§ **AIM OF THE TASK**: Collect from the data below each line with "where".

§ **PROVIDED DATA**:
/-- Reads the initial values of a tile from C (R100). -/
def loadVals (n core : Nat) (o : Op) (tl : Tile) (s : State) : Res Vals :=
  let runs := runsOf o 32 tl (zeroVals tl.rows.length tl.cols.length)
  andThen (listRes (fun (r : OutRun) t =>
      feedLoad n core (fld (control o) 15 14) (df o 0x30 8 + r.off) (4 * r.vals.length) t) runs s) (fun bss t =>
    let at4 := fun (bs : Bytes) (i : Nat) => BitVec.ofNat 32 (at_ bs (4 * i) 4)
    (.ok ((List.range tl.rows.length).map (fun l =>
      (List.range tl.cols.length).map (fun j =>
        if opType o = 2 then at4 (bss.getD l []) j else at4 (bss.getD j []) l))), t))

/-- The initial values of a tile for partition 0 (R100, R249): the tile as it stands for KEEP and for a later
link of a chain. -/
def initVals (n : Nat) (o : Op) (linked : Bool) (core : Nat) (tl : Tile) (s : State) : Res Vals :=
  if linked || accIn o == 2 then heldVals core tl s
  else if accIn o = 1 then loadVals n core o tl s
  else (.ok (zeroVals tl.rows.length tl.cols.length), s)

/-! ## Work units (R87 to R92) -/

/-- What a work unit, or an adapter pass, gives: values, saturations, and the passes that the checks see. -/
structure UnitSums where
  vals : Vals
  sat : Nat
  passes : List Pass
  deriving DecidableEq, Repr

/-- Counts a pass in its core's cluster bank: broadcast steps, shift steps, check steps (Table OBS-2, Table CHK-2). -/
def countPass (core : Nat) (colOn : Bool) (fs : List Feed) (s : State) : State :=
  let cl := core / 16
  bump cl 1 ((fs.map (fun f => (f.runs.map (·.length)).sum)).sum)
    (bump cl 4 (fs.countP (·.shift)) (bump cl 5 (if colOn then (fs.map (·.runs.length)).sum else 0) s))

/-- The feeds of a unit's K steps: the rows and vectors that are not staged come from memory, the staged vectors from
the core store (R94, R95). -/
def unitFeeds (n core : Nat) (o : Op) (tl : Tile) (range : Nat × Nat) (s : State) : Res (List Feed) :=
  let e := engineOf s core
  let own := e.staged == some o.seq
  let ld := feedLoad n core
  let nc := tl.cols.length
  listRes (fun (x : Nat × Nat) t =>
    let sh := isShift o range.1 x.2
    let have_ := if own then min nc (e.vecs - x.1 * nc) else 0
    andThen (if own && decide (x.1 < e.steps) then (.ok [], t)
      else rowsAt ld core o x.2 (if sh then tl.rows.take 1 else tl.rows) t) (fun rs u =>
    andThen (listRes (fun j v => stagedVec core (df o 0x59 1) (opKr o) (x.1 * nc + j) v) (List.range have_) u) (fun vs v =>
    andThen (colsAt ld core o x.2 (tl.cols.drop have_) v) (fun ws w =>
      (.ok ({ shift := sh, rows := rs, runs := chunks 64 4 (vs ++ ws) } : Feed), w)))))
    (numbered (stepsIn (opKr o) range)) s

/-- One work unit (R92) from its initial values. -/
def unitRun (n core : Nat) (o : Op) (tl : Tile) (range : Nat × Nat) (init : Vals) (s : State) : Res UnitSums :=
  andThen (unitFeeds n core o tl range s) (fun fs t =>
    let e := engineOf t core
    let r := runPass (df o 0x58 1) (df o 0x59 1) (groupSize o) tl.rows.length fs e
    let v := passVals ((opAcc o).getD 8) r.1 init
    let e1 := if e.staged = some o.seq then { r.2 with staged := none, steps := 0, vecs := 0 } else r.2
    (.ok { vals := v.1, sat := v.2, passes := [r.1] }, countPass core (!o.colOff) fs (setEngine core e1 t)))

/-- A tile of a diagonal operation (R109): one exact product for each entry. The checks do not cover it (R117). -/
def diagRun (n core : Nat) (o : Op) (tl : Tile) (init : Vals) (s : State) : Res UnitSums :=
  let ld := feedLoad n core
  let part := fun (isA : Bool) => diagPart ld (operandOf o isA) (df o 0x40 4) (tl.rows.headD 0) tl.rows.length
  andThen (listRes (part true) tl.cols s) (fun xs t =>
  andThen (listRes (part false) tl.cols t) (fun ys u =>
    let es := (numbered init).map (fun r => (numbered r.2).map (fun e =>
      diagVal ((opAcc o).getD 8) (df o 0x58 1) (df o 0x59 1) ((xs.getD e.1 []).getD r.1 (0, 127))
        ((ys.getD e.1 []).getD r.1 (0, 127)) e.2))
    (.ok { vals := es.map (·.map (·.1)), sat := (es.map (fun r => (r.map (·.2)).sum)).sum, passes := [] },
      bump (core / 16) 1 tl.cols.length u)))

/-- The combine of two partitions, entry by entry (R92). -/
def combineVals (accFmt : Nat) (a b : Vals) : Vals × Nat :=
  let r := List.zipWith (List.zipWith (combineAcc accFmt)) a b
  (r.map (·.map (·.1)), (r.map (fun l => l.countP (·.2))).sum)

/-- The combine of all partitions of a tile, in increasing p (R92), with their saturations. -/
def combineAll (accFmt : Nat) : List UnitSums → Vals × Nat
  | [] => ([], 0)
  | a :: l => l.foldl (fun (r : Vals × Nat) b =>
      let x := combineVals accFmt r.1 b.vals
      (x.1, r.2 + b.sat + x.2)) (a.vals, a.sat)

/-! ## Adapters (R46, R106 to R108) -/

/-- The adapter of one column: its index, FORMAT, RANK, A_ADDR, B_ADDR, SCALE (R46). -/
structure Adapter where
  idx : Nat
  fmt : Nat
  rank : Nat
  a : Nat
  b : Nat
  scale : W32
  deriving DecidableEq, Repr

/-- Rows `is` of an adapter operand of `n` rows of `len` elements: each row padded to a multiple of 64 B, scale bytes
from the next 64 B boundary after the last row (R107). -/
def adapterRows (ld : Loader) (fmt n len addr : Nat) (is : List Nat) (s : State) : Res (List OpVec) :=
  let stride := ceilDiv (eltBytes fmt len) 64 * 64
  let scales := ceilDiv (addr + n * stride) 64 * 64
  listRes (fun i t => loadVec ld 1 fmt len (addr + i * stride) (scales + i * ceilDiv len 32) t) is s

/-- The adapter of broadcast column `j`: none, an adapter, or the index at fault (R106). -/
def adapterOf (n : Nat) (o : Op) (j : Nat) (s : State) : Res (Except Nat (Option Adapter)) :=
  let c := chOf s n
  andThen (bulkLoad n (agent 1) (df o 0x78 8 + 2 * j) 2 false s) (fun ib t =>
    let idx := leNat ib
    if idx = 0xFFFF then (.ok (.ok none), t)
    else if c.adpCap * 256 ≤ idx then (.ok (.error idx), t)
    else
      andThen (bulkLoad n (agent 1) (cpair 0x18 c + 32 * idx) 32 false t) (fun e u =>
        let rank := at_ e 16 1
        let fmt := at_ e 17 1
        if rank = 0 then (.ok (.ok none), u)
        else if 64 < rank ∨ !(fmt == 7 || fmt == 3 || fmt == 4) ∨ (pairAcc fmt (df o 0x59 1)).isNone then
          (.ok (.error idx), u)
        else
          (.ok (.ok (some { idx := idx, fmt := fmt, rank := rank, a := at_ e 0 8, b := at_ e 8 8,
                            scale := BitVec.ofNat 32 (at_ e 20 4) })), u)))

/-- The maximal runs of columns of a tile that share one adapter (R108), with their places in the tile. -/
def adapterRuns (ads : List (Option Adapter)) : List (Adapter × List Nat) :=
  (numbered ads).foldl (fun l e =>
    match e.2 with
    | none => l
    | some ad =>
      match l.getLast? with
      | some (b, js) => if b = ad ∧ js.getLast? = some (e.1 - 1) then l.dropLast ++ [(b, js ++ [e.1])] else l ++ [(ad, [e.1])]
      | none => l ++ [(ad, [e.1])]) []

/-- Vectors of the columns `js` of a tile, cut where a run of the column check ends (R124). -/
def cutRuns (js : List Nat) (vs : List OpVec) : List (List OpVec) :=
  ((List.range 4).map (fun q => ((List.zip js vs).filter (fun e => e.1 / 64 == q)).map (·.2))).filter (fun r => !r.isEmpty)

/-- The whole broadcast vectors of the columns `js` of an operation. -/
def wholeCols (n core : Nat) (o : Op) (js : List Nat) (s : State) : Res (List OpVec) :=
  let k := (matDims o).2.2
  andThen (listRes (fun k0 t => colsAt (feedLoad n core) core o k0 js t) (stepsIn (opKr o) (0, k)) s) (fun ps t =>
    (.ok ((List.range js.length).map (fun i => (ps.flatMap (fun p => p.getD i [])).take k)), t))

/-- h′ of a column, converted to FORMAT, from its h, with its saturations (R108 steps 2 and 3). -/
def adapterMid (ad : Adapter) (hs : List W32) : OpVec × Nat :=
  let h := hs.map (mulF ad.scale) ++ List.replicate (64 - hs.length) (mulF ad.scale 0)
  match eltOf ad.fmt with
  | some f =>
    let q0 := quantBlock f (h.take 32) (List.replicate 32 .rne)
    let q1 := quantBlock f (h.drop 32) (List.replicate 32 .rne)
    (q0.codes.map (fun c => (c, q0.scale)) ++ q1.codes.map (fun c => (c, q1.scale)), q0.sat + q1.sat)
  | none =>
    let cs := h.map (convScalar false 7 0 .rne)
    (cs.map (fun c => (c.1, 127)), (cs.map (·.2.1)).sum)

/-- Feeds of full loads over a K range (R108). -/
def plainFeeds (kr k : Nat) (rows : List OpVec) (js : List Nat) (vs : List OpVec) : List Feed :=
  (stepsIn kr (0, k)).map (fun k0 =>
    { shift := false, rows := rows.map (stepPart kr k0), runs := cutRuns js (vs.map (stepPart kr k0)) })

/-- The adapter pass of one run of columns (R108): step 1 over the rows of A, steps 2 and 3 for each column, step 4 over
the rows of B. -/
def adapterRun (n core : Nat) (o : Op) (tl : Tile) (r : Adapter × List Nat) (a : UnitSums) (s : State) : Res UnitSums :=
  let ad := r.1
  let ld := feedLoad n core
  let kr := krOf ad.fmt
  let k := df o 0x48 4
  let g := groupSize o
  andThen (wholeCols n core o (r.2.map (fun j => tl.cols.getD j 0)) s) (fun xs t =>
  andThen (adapterRows ld ad.fmt ad.rank k ad.a (List.range ad.rank) t) (fun as u =>
  andThen (adapterRows ld ad.fmt (df o 0x40 4) 64 ad.b tl.rows u) (fun bs v =>
    let f1 := plainFeeds kr k as r.2 xs
    let p1 := runPass ad.fmt (df o 0x59 1) g ad.rank f1 (engineOf v core)
    let h := passVals 8 p1.1 (zeroVals ad.rank r.2.length)
    let mids := (List.range r.2.length).map (fun i => adapterMid ad (h.1.map (fun l => l.getD i 0)))
    let f2 := plainFeeds kr 64 bs r.2 (mids.map (·.1))
    let p2 := runPass ad.fmt ad.fmt g tl.rows.length f2 p1.2
    let j0 := r.2.headD 0
    let sub := passVals 8 p2.1 (a.vals.map (fun l => (l.drop j0).take r.2.length))
    let vals := List.zipWith (fun (l x : List W32) => l.take j0 ++ x ++ l.drop (j0 + x.length)) a.vals sub.1
    (.ok { vals := vals, sat := a.sat + h.2 + (mids.map (·.2)).sum + sub.2, passes := a.passes ++ [p1.1, p2.1] },
      countPass core (!o.colOff) (f1 ++ f2) (setEngine core p2.2 v)))))

/-- The adapter pass of a tile, run by run. -/
def adapterPass (n core : Nat) (o : Op) (tl : Tile) : List (Adapter × List Nat) → UnitSums → State → Res UnitSums
  | [], a, s => (.ok a, s)
  | r :: l, a, s => andThen (adapterRun n core o tl r a s) (fun b t => adapterPass n core o tl l b t)

/-! ## Tiles in the cores -/

/-- Puts a tile's values into a core's accumulator tile. -/
def putTile (core : Nat) (v : Vals) (s : State) : State :=
  forAll (numbered v) (fun p t => coreWrite core (p.1 * 1024) (p.2.flatMap (fun w => natLe 4 w.toNat)) t) s

/-- Free values for the entries of a tile that the manual leaves undefined (R101). -/
def freeVals (rows cols : Nat) (s : State) : Vals × State :=
  ((List.range rows).map (fun l => (List.range cols).map (fun j =>
      (Config.freeWord (s.free + l * cols + j)).setWidth 32)),
   { s with free := s.free + rows * cols })

/-- Leaves free values in a core's tile. -/
def spoilTile (tl : Tile) (core : Nat) (s : State) : State :=
  let f := freeVals tl.rows.length tl.cols.length s
  putTile core f.1 f.2

/-- What a tile delivers: the core of unit (t, 0), the final values, saturations, skipped compares, and the passes of
each of its units, by unit and core. -/
structure TileRes where
  tl : Tile
  core : Nat
  vals : Vals
  sat : Nat
  skip : Nat
  units : List (Nat × Nat × List Pass)
  deriving DecidableEq, Repr

/-- One tile: its units, their combine, the adapter pass (R92, R108). The combined tile stays on the core of unit
(t, 0); the other partitions' cores are left undefined (R101). -/
def tileRun (n : Nat) (o : Op) (linked : Bool) (ads : List (Option Adapter)) (tl : Tile) (s : State) : Res TileRes :=
  let c := chOf s n
  let cores := opCores c o.list
  let pn := opP c o
  let coreAt := fun (p : Nat) => unitCore cores (tl.t * pn + p)
  let core := coreAt 0
  let diag := opType o == 1 && df o 0x5B 1 == 1
  andThen (initVals n o linked core tl s) (fun init t =>
  andThen (listRes (fun p u =>
      let start := if p = 0 then init else zeroVals tl.rows.length tl.cols.length
      if diag then diagRun n core o tl start u else unitRun n (coreAt p) o tl (partRange o pn p) start u)
    (List.range pn) t) (fun us u =>
    let v := combineAll ((opAcc o).getD 8) us
    andThen (adapterPass n core o tl (adapterRuns (tl.cols.map (fun j => ads.getD j none)))
        { vals := v.1, sat := v.2, passes := (us.headD { vals := [], sat := 0, passes := [] }).passes } u) (fun a w =>
      let units := (tl.t * pn, core, a.passes) ::
        ((numbered us).drop 1).map (fun x => (tl.t * pn + x.1, coreAt x.1, x.2.passes))
      let skip := ((units.flatMap (·.2.2)).map (passSkips (!o.laneOff) (!o.colOff))).sum
      (.ok { tl := tl, core := core, vals := a.vals, sat := a.sat, skip := skip, units := units },
        forAll ((List.range (pn - 1)).map (fun p => coreAt (p + 1))) (spoilTile tl) (putTile core a.vals w)))))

§ **SOLUTION TO THE EXERCISE**:
structure UnitSums where
structure Adapter where
/-- Vectors of the columns `js` of a tile, cut where a run of the column check ends (R124). -/
structure TileRes where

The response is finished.